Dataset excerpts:

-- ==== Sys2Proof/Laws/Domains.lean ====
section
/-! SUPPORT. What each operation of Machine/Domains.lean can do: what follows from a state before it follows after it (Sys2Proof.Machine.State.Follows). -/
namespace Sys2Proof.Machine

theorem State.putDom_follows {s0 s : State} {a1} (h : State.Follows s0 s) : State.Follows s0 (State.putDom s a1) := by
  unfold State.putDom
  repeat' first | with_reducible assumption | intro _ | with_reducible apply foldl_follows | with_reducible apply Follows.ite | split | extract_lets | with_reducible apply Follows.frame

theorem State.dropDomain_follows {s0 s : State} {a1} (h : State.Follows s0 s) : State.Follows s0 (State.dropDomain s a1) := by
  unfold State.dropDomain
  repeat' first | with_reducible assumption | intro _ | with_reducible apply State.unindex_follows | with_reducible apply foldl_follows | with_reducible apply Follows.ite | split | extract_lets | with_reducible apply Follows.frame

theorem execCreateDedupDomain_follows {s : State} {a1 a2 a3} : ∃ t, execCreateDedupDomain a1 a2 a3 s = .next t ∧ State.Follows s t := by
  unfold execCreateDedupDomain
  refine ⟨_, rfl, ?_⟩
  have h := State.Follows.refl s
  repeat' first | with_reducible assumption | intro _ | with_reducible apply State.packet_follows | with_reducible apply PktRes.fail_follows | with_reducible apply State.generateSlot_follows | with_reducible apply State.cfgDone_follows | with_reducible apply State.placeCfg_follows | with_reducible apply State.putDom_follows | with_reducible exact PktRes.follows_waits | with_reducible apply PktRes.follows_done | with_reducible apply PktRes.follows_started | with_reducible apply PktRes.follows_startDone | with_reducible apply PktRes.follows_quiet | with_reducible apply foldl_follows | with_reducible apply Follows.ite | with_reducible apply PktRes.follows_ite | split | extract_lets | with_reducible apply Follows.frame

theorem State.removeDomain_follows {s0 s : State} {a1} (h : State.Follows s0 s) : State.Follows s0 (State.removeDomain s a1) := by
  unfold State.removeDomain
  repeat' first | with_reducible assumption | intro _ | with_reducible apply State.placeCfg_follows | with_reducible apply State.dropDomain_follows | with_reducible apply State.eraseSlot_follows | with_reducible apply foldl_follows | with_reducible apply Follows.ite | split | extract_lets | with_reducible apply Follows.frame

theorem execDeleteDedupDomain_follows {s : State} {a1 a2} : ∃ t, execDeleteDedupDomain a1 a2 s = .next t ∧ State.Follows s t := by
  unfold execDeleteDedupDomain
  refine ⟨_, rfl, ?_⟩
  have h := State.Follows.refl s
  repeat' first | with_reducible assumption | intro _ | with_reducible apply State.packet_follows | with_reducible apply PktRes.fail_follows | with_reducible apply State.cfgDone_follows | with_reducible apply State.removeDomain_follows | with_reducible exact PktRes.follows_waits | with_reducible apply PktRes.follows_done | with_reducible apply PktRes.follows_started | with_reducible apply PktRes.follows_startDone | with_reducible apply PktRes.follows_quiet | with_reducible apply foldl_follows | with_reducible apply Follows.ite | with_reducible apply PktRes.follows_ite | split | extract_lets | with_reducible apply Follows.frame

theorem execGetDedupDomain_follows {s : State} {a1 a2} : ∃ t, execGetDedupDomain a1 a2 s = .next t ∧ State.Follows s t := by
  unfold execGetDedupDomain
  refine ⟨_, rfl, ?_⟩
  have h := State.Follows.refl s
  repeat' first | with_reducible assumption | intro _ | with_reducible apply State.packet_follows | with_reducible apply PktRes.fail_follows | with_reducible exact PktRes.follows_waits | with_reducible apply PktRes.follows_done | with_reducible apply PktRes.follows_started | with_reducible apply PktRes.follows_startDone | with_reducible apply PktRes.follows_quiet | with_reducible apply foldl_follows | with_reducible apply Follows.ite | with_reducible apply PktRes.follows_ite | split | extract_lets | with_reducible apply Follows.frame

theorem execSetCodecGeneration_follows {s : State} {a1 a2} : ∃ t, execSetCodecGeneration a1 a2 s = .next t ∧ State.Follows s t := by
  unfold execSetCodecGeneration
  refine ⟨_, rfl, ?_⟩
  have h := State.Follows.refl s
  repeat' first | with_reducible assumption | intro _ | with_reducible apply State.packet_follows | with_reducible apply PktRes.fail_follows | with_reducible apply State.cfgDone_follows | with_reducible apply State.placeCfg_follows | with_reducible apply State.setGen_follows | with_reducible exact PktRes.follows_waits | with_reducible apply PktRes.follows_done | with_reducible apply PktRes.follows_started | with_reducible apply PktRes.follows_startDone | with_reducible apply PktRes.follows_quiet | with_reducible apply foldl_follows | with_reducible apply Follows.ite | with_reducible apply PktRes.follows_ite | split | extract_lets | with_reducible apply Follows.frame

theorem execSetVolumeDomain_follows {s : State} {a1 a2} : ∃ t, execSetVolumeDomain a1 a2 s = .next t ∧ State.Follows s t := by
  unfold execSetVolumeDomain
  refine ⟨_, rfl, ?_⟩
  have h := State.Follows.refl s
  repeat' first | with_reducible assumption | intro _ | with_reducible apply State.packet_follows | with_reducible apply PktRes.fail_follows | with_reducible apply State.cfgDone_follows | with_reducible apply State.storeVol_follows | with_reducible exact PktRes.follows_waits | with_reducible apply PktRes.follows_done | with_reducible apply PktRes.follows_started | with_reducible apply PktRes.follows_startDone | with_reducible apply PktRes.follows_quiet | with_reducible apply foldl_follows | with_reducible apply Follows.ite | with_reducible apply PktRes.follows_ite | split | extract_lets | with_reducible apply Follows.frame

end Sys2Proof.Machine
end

==

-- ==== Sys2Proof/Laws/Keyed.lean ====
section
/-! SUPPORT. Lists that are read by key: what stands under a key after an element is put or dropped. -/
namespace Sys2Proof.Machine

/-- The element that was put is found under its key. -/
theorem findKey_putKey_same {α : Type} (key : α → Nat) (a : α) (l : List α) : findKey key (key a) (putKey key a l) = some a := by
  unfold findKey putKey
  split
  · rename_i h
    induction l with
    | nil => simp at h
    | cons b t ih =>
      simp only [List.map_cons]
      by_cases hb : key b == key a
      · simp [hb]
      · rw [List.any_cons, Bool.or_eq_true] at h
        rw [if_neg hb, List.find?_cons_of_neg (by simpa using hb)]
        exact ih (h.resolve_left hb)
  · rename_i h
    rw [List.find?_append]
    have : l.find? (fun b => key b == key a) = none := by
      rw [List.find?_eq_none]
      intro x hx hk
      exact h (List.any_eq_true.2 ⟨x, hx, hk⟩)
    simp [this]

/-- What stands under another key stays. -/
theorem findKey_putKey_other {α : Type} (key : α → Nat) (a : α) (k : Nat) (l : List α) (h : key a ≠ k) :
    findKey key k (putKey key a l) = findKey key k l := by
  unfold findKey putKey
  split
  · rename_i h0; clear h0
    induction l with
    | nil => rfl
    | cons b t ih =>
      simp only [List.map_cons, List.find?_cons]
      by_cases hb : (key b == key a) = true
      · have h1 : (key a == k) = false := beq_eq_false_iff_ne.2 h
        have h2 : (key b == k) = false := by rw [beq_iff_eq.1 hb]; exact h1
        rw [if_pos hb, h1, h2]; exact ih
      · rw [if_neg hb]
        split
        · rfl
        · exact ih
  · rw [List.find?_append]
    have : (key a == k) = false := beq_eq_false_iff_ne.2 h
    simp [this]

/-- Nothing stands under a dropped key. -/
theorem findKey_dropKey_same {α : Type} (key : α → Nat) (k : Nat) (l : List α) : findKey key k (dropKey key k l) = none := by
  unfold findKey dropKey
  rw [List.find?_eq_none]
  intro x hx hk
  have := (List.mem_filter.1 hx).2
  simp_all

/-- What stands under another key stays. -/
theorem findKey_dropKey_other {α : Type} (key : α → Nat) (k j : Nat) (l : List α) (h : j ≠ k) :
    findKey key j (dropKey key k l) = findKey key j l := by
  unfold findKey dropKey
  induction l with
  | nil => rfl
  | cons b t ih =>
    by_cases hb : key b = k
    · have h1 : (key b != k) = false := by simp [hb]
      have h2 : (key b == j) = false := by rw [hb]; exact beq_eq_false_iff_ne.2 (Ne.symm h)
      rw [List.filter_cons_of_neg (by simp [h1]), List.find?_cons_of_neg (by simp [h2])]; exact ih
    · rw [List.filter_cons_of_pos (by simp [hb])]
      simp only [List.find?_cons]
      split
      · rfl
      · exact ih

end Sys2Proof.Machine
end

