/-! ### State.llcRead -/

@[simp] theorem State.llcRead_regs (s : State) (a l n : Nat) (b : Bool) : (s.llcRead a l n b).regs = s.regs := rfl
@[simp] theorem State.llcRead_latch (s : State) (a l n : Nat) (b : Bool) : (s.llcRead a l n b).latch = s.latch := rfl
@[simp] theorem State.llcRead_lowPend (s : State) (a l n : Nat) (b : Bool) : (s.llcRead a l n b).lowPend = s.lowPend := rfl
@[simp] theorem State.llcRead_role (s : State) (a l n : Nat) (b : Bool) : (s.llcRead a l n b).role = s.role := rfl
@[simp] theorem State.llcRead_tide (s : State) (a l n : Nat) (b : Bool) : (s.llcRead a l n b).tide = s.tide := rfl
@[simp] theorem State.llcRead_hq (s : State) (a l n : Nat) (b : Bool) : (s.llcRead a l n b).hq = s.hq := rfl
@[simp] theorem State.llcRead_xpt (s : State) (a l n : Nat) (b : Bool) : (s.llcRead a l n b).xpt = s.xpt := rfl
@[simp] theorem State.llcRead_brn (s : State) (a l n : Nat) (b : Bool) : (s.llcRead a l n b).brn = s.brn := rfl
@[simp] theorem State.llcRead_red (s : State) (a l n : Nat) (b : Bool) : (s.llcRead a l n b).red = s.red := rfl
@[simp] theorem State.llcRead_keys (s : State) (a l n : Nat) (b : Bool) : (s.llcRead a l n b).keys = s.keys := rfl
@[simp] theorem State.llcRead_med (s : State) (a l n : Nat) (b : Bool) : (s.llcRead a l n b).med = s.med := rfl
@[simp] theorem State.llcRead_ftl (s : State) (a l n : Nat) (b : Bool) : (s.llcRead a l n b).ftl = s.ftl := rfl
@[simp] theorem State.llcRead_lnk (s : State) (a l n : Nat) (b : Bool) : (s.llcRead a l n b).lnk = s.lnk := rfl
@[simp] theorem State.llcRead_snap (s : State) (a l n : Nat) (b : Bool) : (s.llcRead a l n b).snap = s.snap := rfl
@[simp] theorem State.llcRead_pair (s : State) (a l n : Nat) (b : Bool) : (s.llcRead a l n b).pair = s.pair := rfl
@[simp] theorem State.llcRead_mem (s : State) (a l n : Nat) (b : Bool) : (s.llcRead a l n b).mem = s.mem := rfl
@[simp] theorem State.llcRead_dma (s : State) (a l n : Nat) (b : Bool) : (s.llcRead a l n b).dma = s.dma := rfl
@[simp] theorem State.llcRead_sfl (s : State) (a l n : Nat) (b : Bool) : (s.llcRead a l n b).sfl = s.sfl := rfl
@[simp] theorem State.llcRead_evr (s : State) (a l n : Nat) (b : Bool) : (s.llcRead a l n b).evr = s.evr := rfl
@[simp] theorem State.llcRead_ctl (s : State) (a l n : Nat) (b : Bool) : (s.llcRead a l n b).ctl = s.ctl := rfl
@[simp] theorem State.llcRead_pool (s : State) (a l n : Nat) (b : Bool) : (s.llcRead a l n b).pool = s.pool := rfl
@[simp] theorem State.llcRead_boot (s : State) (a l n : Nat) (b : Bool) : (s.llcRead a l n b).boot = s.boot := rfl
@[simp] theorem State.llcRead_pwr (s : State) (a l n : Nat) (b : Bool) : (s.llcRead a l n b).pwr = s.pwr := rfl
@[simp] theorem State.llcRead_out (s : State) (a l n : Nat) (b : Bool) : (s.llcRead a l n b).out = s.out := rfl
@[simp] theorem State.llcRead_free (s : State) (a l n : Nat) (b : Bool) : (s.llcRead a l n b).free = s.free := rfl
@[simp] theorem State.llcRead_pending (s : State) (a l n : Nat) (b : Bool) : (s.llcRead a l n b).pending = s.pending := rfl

_Directions for this task_
Show the lines of the records above that mention "false".

_Answer below_
      · have h1 : (key a == k) = false := beq_eq_false_iff_ne.2 h
        have h2 : (key b == k) = false := by rw [beq_iff_eq.1 hb]; exact h1
    have : (key a == k) = false := beq_eq_false_iff_ne.2 h
    · have h1 : (key b != k) = false := by simp [hb]
      have h2 : (key b == j) = false := by rw [hb]; exact beq_eq_false_iff_ne.2 (Ne.symm h)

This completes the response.